━━ Material for this exercise

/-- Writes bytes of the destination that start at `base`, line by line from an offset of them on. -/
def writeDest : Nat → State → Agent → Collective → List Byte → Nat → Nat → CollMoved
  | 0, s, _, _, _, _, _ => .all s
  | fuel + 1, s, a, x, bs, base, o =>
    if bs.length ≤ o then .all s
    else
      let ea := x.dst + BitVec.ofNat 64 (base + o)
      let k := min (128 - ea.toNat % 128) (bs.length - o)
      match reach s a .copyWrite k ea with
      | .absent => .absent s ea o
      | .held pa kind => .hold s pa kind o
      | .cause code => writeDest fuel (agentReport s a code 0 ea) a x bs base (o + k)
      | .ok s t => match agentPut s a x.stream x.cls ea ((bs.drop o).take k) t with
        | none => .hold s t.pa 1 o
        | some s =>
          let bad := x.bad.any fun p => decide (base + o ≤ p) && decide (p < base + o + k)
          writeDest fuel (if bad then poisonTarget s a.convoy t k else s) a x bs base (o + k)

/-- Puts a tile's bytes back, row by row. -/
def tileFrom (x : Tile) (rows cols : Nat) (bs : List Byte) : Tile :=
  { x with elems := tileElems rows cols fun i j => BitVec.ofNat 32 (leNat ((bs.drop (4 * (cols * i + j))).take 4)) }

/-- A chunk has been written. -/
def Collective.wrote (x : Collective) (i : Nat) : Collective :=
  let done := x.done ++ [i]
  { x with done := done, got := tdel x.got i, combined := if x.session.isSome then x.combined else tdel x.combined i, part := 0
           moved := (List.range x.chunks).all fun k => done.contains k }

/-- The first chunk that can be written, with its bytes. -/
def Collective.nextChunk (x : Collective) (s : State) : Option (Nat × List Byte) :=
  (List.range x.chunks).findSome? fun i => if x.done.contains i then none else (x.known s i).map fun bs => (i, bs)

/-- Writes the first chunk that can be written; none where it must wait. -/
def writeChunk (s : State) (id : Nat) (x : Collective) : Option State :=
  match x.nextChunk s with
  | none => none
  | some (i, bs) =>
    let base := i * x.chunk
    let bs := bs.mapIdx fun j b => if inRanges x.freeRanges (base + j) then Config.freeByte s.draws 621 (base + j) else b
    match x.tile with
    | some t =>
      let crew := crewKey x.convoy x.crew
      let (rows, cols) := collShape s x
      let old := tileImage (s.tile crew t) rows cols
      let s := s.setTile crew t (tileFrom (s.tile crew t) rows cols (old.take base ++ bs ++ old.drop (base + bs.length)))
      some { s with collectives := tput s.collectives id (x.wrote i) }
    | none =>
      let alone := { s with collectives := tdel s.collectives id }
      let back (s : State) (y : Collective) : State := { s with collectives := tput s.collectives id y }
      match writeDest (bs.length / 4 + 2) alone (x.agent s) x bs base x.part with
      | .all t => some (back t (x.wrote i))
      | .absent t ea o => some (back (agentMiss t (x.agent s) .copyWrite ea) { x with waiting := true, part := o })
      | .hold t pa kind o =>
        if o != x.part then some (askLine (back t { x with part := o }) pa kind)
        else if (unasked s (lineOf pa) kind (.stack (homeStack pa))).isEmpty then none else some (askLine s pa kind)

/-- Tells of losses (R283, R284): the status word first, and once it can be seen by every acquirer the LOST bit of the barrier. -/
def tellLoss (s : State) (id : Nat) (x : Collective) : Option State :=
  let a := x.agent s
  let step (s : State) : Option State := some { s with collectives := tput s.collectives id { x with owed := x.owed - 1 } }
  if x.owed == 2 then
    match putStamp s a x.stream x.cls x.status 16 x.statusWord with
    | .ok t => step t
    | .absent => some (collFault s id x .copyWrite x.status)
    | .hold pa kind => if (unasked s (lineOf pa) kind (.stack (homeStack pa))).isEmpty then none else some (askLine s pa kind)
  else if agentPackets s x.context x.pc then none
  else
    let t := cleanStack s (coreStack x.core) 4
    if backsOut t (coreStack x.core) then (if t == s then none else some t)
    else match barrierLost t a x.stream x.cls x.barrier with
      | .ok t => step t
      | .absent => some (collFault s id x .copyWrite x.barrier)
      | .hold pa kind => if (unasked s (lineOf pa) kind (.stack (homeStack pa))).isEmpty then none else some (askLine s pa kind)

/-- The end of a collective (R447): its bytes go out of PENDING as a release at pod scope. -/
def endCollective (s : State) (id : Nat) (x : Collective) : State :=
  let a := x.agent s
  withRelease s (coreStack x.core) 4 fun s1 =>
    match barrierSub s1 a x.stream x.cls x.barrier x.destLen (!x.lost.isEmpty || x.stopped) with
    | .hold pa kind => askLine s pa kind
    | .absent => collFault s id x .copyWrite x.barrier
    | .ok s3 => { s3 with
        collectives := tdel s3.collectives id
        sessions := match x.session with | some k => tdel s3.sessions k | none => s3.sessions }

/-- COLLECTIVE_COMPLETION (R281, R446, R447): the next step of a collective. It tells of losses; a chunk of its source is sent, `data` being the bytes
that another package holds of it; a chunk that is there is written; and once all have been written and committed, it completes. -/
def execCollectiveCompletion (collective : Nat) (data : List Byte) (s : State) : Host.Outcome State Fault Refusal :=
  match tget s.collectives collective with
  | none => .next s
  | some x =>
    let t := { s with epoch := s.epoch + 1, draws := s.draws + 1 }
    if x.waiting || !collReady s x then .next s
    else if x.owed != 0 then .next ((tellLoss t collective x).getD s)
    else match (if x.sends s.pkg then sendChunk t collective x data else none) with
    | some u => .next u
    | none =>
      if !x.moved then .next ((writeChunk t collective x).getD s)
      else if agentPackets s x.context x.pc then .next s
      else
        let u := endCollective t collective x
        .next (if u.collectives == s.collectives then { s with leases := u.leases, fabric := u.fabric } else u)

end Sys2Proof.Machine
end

━━━━

**Task objective**: Of all the entries above, repeat only the lines from the line that has "match x.nextChunk s with" to the line that has "let s := s.setTile", both lines included, exactly.

**Exercise output**:
  match x.nextChunk s with
  | none => none
  | some (i, bs) =>
    let base := i * x.chunk
    let bs := bs.mapIdx fun j b => if inRanges x.freeRanges (base + j) then Config.freeByte s.draws 621 (base + j) else b
    match x.tile with
    | some t =>
      let crew := crewKey x.convoy x.crew
      let (rows, cols) := collShape s x
      let old := tileImage (s.tile crew t) rows cols
      let s := s.setTile crew t (tileFrom (s.tile crew t) rows cols (old.take base ++ bs ++ old.drop (base + bs.length)))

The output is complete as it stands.